This project implements a Semantic RAG (Retrieval-Augmented Generation) search system. It leverages LlamaIndex, OpenAI, and MLflow to build a knowledge graph from a collection of documents, enabling semantic search and retrieval. The system includes components for ontology generation, knowledge indexing, and inference, with the goal of providing more accurate and context-aware search results.
- Ontology Generation: Extracts key concepts and relationships from documents to create an ontology.
- Knowledge Graph Indexing: Constructs a knowledge graph using the generated ontology and document content.
- Semantic Search: Enables users to perform semantic searches using a query engine built on top of the knowledge graph.
- MLflow Integration: Utilizes MLflow for experiment tracking, model management, and evaluation.
- Image Description: Generates textual descriptions for images using the OpenAI vision model.
- API Endpoints: Provides API endpoints for ontology creation, knowledge indexing, inference, and evaluation.
The system architecture can be visualized as follows:
sequenceDiagram
participant User
participant FastAPI
participant System
participant Database
participant Engine
participant MLflow
User->>FastAPI: Sends query to /inference endpoint
FastAPI->>System: Calls inference_pipeline(request)
System->>MLflow: Loads model from MLflow registry
System->>Engine: Executes query against LlamaIndex knowledge graph
Engine->>Database: Retrieves relevant documents
System->>FastAPI: Returns response
FastAPI->>User: Returns response
User->>FastAPI: Triggers /ontology endpoint
FastAPI->>System: Calls ontology_pipeline()
System->>Database: Loads documents from local storage
System->>Engine: Generates ontology from documents
Engine->>MLflow: Logs ontology as artifact
User->>FastAPI: Triggers /knowledge endpoint
FastAPI->>System: Calls knowledge_pipeline()

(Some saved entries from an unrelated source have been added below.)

-- ==== Sys2Proof/Machine/Arrays.lean ====
section
/-! DEFINITION. Contexts, launches, their ends and their traps, array states and clocks, the cyclic schedule (08 R205 to R241). -/

namespace Sys2Proof.Machine

/-! ### Arrays -/

def freshArr : Arr where
  st := .active
  auto := false
  gated := false
  wakeAt := none
  mhzSet := 1600
  mhzRun := 1600
  mhzDue := none
  streak := 0
  slowPm := 0
  slowHist := []
  exclusions := 0
  busy := 0
  work := 0
  idleFrom := 0
  banks := []

def arr (s : State) (a : Nat) : Arr := Tbl.getD s.cax.arrays a freshArr
def setArr (s : State) (a : Nat) (x : Arr) : State := { s with cax := { s.cax with arrays := Tbl.set s.cax.arrays a x } }

/-- Array group of an array (08 R205). -/
def arrGroup (a : Nat) : Nat := a / 12

/-- The object of an array's event. -/
def arrEvent (s : State) (cause sev a arg : Nat) : State := post s Un.cax Ek.array cause sev 0 a arg

/-- The arrays of a mask, in array order. -/
def maskArrays (m : Nat) : List Nat := bitList 96 m

/-- The clock an array is to run at: the lowest of its setting and the ceilings in force (08 R206, 13 R366, R380). -/
def mhzTarget (s : State) (a : Nat) : Nat :=
  min (arr s a).mhzSet (min s.plc.capCeil (Tbl.getD s.plc.clampCeil (arrGroup a) 1800))

/-! ### Contexts and threads -/

/-- Handle of a context, and the context a handle names (08 R223). -/
def ctxHandle (id gen : Nat) : Nat := id ||| gen <<< 6

def getCtx (s : State) (id : Nat) : Option Ctx := Tbl.get s.cax.ctxs id
def setCtx (s : State) (id : Nat) (x : Ctx) : State := { s with cax := { s.cax with ctxs := Tbl.set s.cax.ctxs id x } }

def findCtx (s : State) (h : Nat) : Option (Nat × Ctx) :=
  match getCtx s (h % 64) with
  | some x => if x.gen = h / 64 then some (h % 64, x) else none
  | none => none

def localKey (c a : Nat) : Nat := c * 96 + a
def thrKey (t : Thr) : Nat := (t.ctx * 96 + t.arr) * 128 + t.idx
def getThr (s : State) (t : Thr) : Option Thread := Tbl.get s.cax.threads (thrKey t)
def setThr (s : State) (t : Thr) (x : Thread) : State := { s with cax := { s.cax with threads := Tbl.set s.cax.threads (thrKey t) x } }

/-- A share on an array, and a change of it. -/
def share (s : State) (c a : Nat) : List Host.Cell := Tbl.getD s.cax.locals (localKey c a) []
def setShare (s : State) (c a : Nat) (m : List Host.Cell) : State :=
  { s with cax := { s.cax with locals := Tbl.set s.cax.locals (localKey c a) m } }

/-- Words of a share that hold an uncorrectable error, by their place ÷ 16 (08 R208). -/
def badWordsOf (s : State) (c a : Nat) : List Nat := Tbl.getD s.cax.badLocal (localKey c a) []

/-- A range of a share that an array reads holds such a word (08 R220 DATA). -/
def localBad (s : State) (c a at_ n : Nat) : Bool :=
  n != 0 && (badWordsOf s c a).any fun w => decide (at_ / 16 ≤ w) && decide (w ≤ (at_ + n - 1) / 16)

def setBadWords (s : State) (c a : Nat) (l : List Nat) : State :=
  { s with cax := { s.cax with badLocal := Tbl.set s.cax.badLocal (localKey c a) l } }

/-- Bytes stored in a share. A word that they cover whole is good again. -/
def putLocal (s : State) (c a at_ : Nat) (bs : Bytes) : State :=
  let s1 := setShare s c a (memPut (share s c a) at_ bs)
  let l := badWordsOf s c a
  if l.isEmpty then s1
  else setBadWords s1 c a (l.filter fun w => !(decide (at_ ≤ 16 * w) && decide (16 * w + 16 ≤ at_ + bs.length)))

def shareLen (x : Ctx) : Nat := x.localUnits * 65536

/-- The threads of a running launch: its arrays in order, thread by thread. -/
def launchThreads (id : Nat) (x : Ctx) : List Thr :=
  (maskArrays x.runMask).flatMap fun a => (List.range x.threads).map fun i => ⟨id, a, i⟩
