/-- DMA_DONE: the oldest DMA of a thread completes, or traps on the tier manager's refusal; a thread in DMA.WAIT goes on
after its last. -/
def dmaDone (t : Thr) (s : State) : State :=
  match getCtx s t.ctx, getThr s t with
  | some x, some th =>
    match th.dmas with
    | [] => s
    | d :: rest =>
      if dmaHeld s d then s else
      let done (th : Thread) : Thread :=
        let th1 := { th with dmas := rest }
        if rest.isEmpty && th1.wait == .dma then next { th1 with wait := .none } else th1
      let m := share s t.ctx t.arr
      match d.kind with
      | .read =>
        let st := rangeRead s d.dev d.len
        if st != St.ok then trap s t d.pc Tr.dma st
        else setThr (putLocal (readAll s d.dev d.len) t.ctx t.arr d.loc (devRead s d.dev d.len)) t (done th)
      | .write =>
        let st := rangeWrite s d.dev d.len
        if localBad s t.ctx t.arr d.loc d.len then trap s t d.pc Tr.data 0
        else if st != St.ok then trap s t d.pc Tr.dma st
        else match devWrite s d.dev (memReadN m d.loc d.len) with
          | none => trap s t d.pc Tr.dma St.noCapacity
          | some s1 => setThr s1 t (done th)
      | .block =>
        match quantBlockAt s d.dev with
        | .error st => trap s t d.pc Tr.codec st
        | .ok (q, raw, body) =>
          let (bs, n) := blockForm q raw body
          if !dmaAllowed s x false d.dev (16 + body.length) then trap s t d.pc Tr.deviceAccess 0
          else if shareLen x < d.loc + bs.length then trap s t d.pc Tr.localBound 0
          else setThr (putLocal (readAll s d.dev (16 + body.length)) t.ctx t.arr d.loc bs) t (done (setReg th d.reg n))
  | _, _ => s

def execDmaDone (t : Thr) (s : State) : Host.Outcome State Fault Refusal :=
  .next <| commit s <| voidThreads s (dmaDone t s) none

/-! ### GRID (08 R211, R216, R217, R219) -/

/-- Element `i` of packed elements of `b` bits. -/
def packed (m : List Host.Cell) (base b i : Nat) : Nat := (leNat (memReadN m (base + i * b / 8) 3) >>> (i * b % 8)) % 2 ^ b

/-- The FP32 value of an element of a floating format. -/
def elemF32 (f v : Nat) : F32 :=
  if f = 3 || f = 5 then ofVal (e4m3Val v)
  else if f = 4 || f = 6 then widen e5m2 v
  else if f = 7 then widen ⟨3, 2, false⟩ v
  else if f = 8 then widen ⟨2, 3, false⟩ v
  else if f = 9 then widen ⟨2, 1, false⟩ v
  else if f = 10 then widen bf16 v
  else widen fp16 v

/-- A bank's generation is still live. -/
def bankLive (s : State) (b : Bank) : Bool := (cslot s b.slot).gens.any fun g => g.loadSeq == b.loadSeq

System->>Database: Loads documents and ontology
System->>Engine: Generates knowledge graph
Engine->>MLflow: Logs knowledge graph model
fastapi==0.115.12
llama-index==0.12.30
llama-index-llms-openai==0.3.33
mlflow==2.21.3
networkx==3.4.2
pandas==2.2.3
pydantic==2.11.3
pydantic-settings==2.8.1
pyvis==0.3.2
seaborn==0.13.2
uvicorn==0.34.1
- Install dependencies:
pip install -r requirements.txt
- Create a .env file in the src/config/ directory with the following variables:
OPENAI_API_KEY=<your_openai_api_key>
LOCAL_STORAGE_URL=<path_to_your_local_storage>
MLFLOW_HOST=<your_mlflow_tracking_uri>
MLFLOW_EXPERIMENT=<your_mlflow_experiment_name>
MLFLOW_MODEL=<your_mlflow_model_name>
SERVER_HOST=<your_server_uri>
SERVER_PORT=<your_server_port<
- Run the application:
python src/main.py
The application exposes the following endpoints:
- HEAD /ontology: Generates the ontology from the documents in the local storage.
- HEAD /knowledge: Generates the knowledge graph index from the documents and ontology.
- POST /inference: Performs inference on the knowledge graph using a given query. Requires a JSON payload {"query": "your_query"}.
- HEAD /evaluation: Evaluates the model using the data in the evaluation.csv file.
The system uses a local storage directory to store documents and metadata. The directory structure is as follows:
<LOCAL_STORAGE_URL>/
├── document1.txt
├── document2.pdf
├── document3.jpg
├── ...
└── .meta/
├── visualisation.html
├── documents.csv
├── evaluation.csv
└── ontology.csv
The generated ontology can be visualized as an interactive network graph. This graph is created using the pyvis library and saved as an HTML file in your local storage directory (settings.LOCAL_STORAGE_URL.get_secret_value() + '/.meta/visualisation.html'). The nodes represent concepts, and the edges represent relationships between them. Node sizes are determined by their degree in the graph, and communities are identified using the Girvan-Newman algorithm, with each community assigned a unique color. To view the visualization:
- Run the HEAD /ontology endpoint.
- Open the generated HTML file in your web browser.
The evaluation pipeline uses MLflow to track and display the results of evaluating the model. Key metrics, such as latency, token count, and answer correctness, are logged during the evaluation process. To view the evaluation results:
- Ensure you have an evaluation.csv file in the .meta directory within your local storage, containing query_str and ground_truth columns.
- Run the HEAD /evaluation endpoint.
- Access the MLflow UI at the specified tracking URI (settings.MLFLOW_HOST.get_secret_value()) to view the logged metrics and evaluation reports.